Last week, CVS unveiled its HealthHUBs, or concept stores that contain fewer traditional drugstore items like greeting cards and more health services like blood draws and health screenings.

The company’s full year 2019 consolidated GAAP operating income is projected to be in the range of $11.7 billion to $12.1 billion, while adjusted operating income is projected to be in the range of $14.8 billion to $15.2 billion. GAAP diluted EPS from continuing operations is projected to be in the range of $4.88 to $5.08, and adjusted EPS is projected to be in the range of $6.68 to $6.88. The adjustments between GAAP operating income and GAAP diluted EPS from continuing operations and adjusted operating income and adjusted EPS include adding back amortization of intangible assets and integration costs related to the acquisition of Aetna. The company expects to continue to generate strong cash flows in 2019, with projected cash flow from operations between $9.8 billion and $10.3 billion.
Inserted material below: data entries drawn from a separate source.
/-- R98: the Image State unit after a part reset. -/
def ImageUnit.reset : ImageUnit :=
  { serial := 0, state := .virgin, count := 0, limit := 0, targetValid := false, targetBitmap := 0, targetSerial := 0,
    imageOk := false, acceptance := none, rollback := none }

/-! ### The Start-up Sequencer (chapter 7) -/

/-- Table 7.1: the phases of a start-up. -/
inductive StartPhase where
  | flashWait
  | scan
  | init
  | trialStep
  | check
  | serving
  deriving DecidableEq, Repr

/-- Whether the work of a phase has begun or ended (the model's own: the table has a row for entering each phase). -/
inductive PhaseWork where
  | notBegun
  | running
  | ended
  deriving DecidableEq, Repr

/-- R117, R143: the flash-ready wait: none, polling with its elapsed ms, or the flash reset issued. -/
inductive FlashWait where
  | none
  | polling (ms : Nat)
  | resetting
  deriving DecidableEq, Repr

/-- Table 12.10: UPD_SEL. -/
inductive UpdSel where
  | none
  | hp0
  | hp1
  | both
  deriving DecidableEq, Repr

/-- Table 12.10: IDLE_LIM. -/
inductive IdleLim where
  | s10
  | s60
  | s300
  | none
  deriving DecidableEq, Repr

/-- R115: the latched straps. -/
structure Straps where
  updSel : UpdSel
  chkEn : Bool
  trialLim : Fin 4
  idleLim : IdleLim
  deriving DecidableEq, Repr

/-- The values that open pins give (R172); DESIGN CHOICE as the value before the first latch (log entry 7). -/
def Straps.unlatched : Straps := { updSel := .none, chkEn := false, trialLim := 0, idleLim := .s10 }

/-- Table 7.1: the SCAN result. -/
inductive ScanResult where
  | replayed
  | blank
  | corrupt
  deriving DecidableEq, Repr

/-- Table 7.1: the check pass. -/
inductive CheckPass where
  | none
  | first
  | second
  deriving DecidableEq, Repr

/-- Table 7.1: the check result. -/
inductive CheckResult where
  | notRun
  | passed
  | failed
  deriving DecidableEq, Repr

/-- The state of the Start-up Sequencer (Table 7.1). -/
structure Sequencer where
  /-- R114: a part reset is in force (the supply is not established, or RESET_N is low). -/
  inReset : Bool
  phase : StartPhase
  work : PhaseWork
  wait : FlashWait
  straps : Straps
  scanResult : Option ScanResult
  checkPass : CheckPass
  checkResult : CheckResult
  /-- R45: the header summary, kept for the rest of the CHECK phase. -/
  summary : Option HeaderSummary
  deriving DecidableEq, Repr

/-- R114: the Start-up Sequencer during a part reset. -/
def Sequencer.reset : Sequencer :=
  { inReset := true, phase := .flashWait, work := .notBegun, wait := .none, straps := Straps.unlatched,
    scanResult := none, checkPass := .none, checkResult := .notRun, summary := none }

/-! ### The Flash Port and Access Arbiter (chapter 8) -/

/-- R130: the clients of the arbiter. -/
inductive Client where
  | hp0
  | hp1
  | log
  | work
  deriving DecidableEq, Repr

/-- R131: an access, with physical addresses. -/
inductive Access where
  | read (addr : Nat) (length : Nat)
  | program (addr : Nat) (data : List Byte)
  | sectorErase (addr : Nat)
  | blockErase (addr : Nat)
  deriving DecidableEq, Repr

/-- Table 8.2: a slot. -/
inductive Slot where
  | empty
  | pending (a : Access)
  | granted (a : Access)
  deriving DecidableEq, Repr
Merlo added, “2019 will be a year of transition as we integrate Aetna and focus on key pillars of our growth strategy. We are fully aware of the need to address the impact of certain headwinds that are having a disproportionate impact in 2019 compared to prior years, and importantly, we are taking comprehensive actions to move past them. We understand acutely the importance of balancing near-term execution with longer-term vision, and we are confident that our actions will position us well in 2020 and beyond.”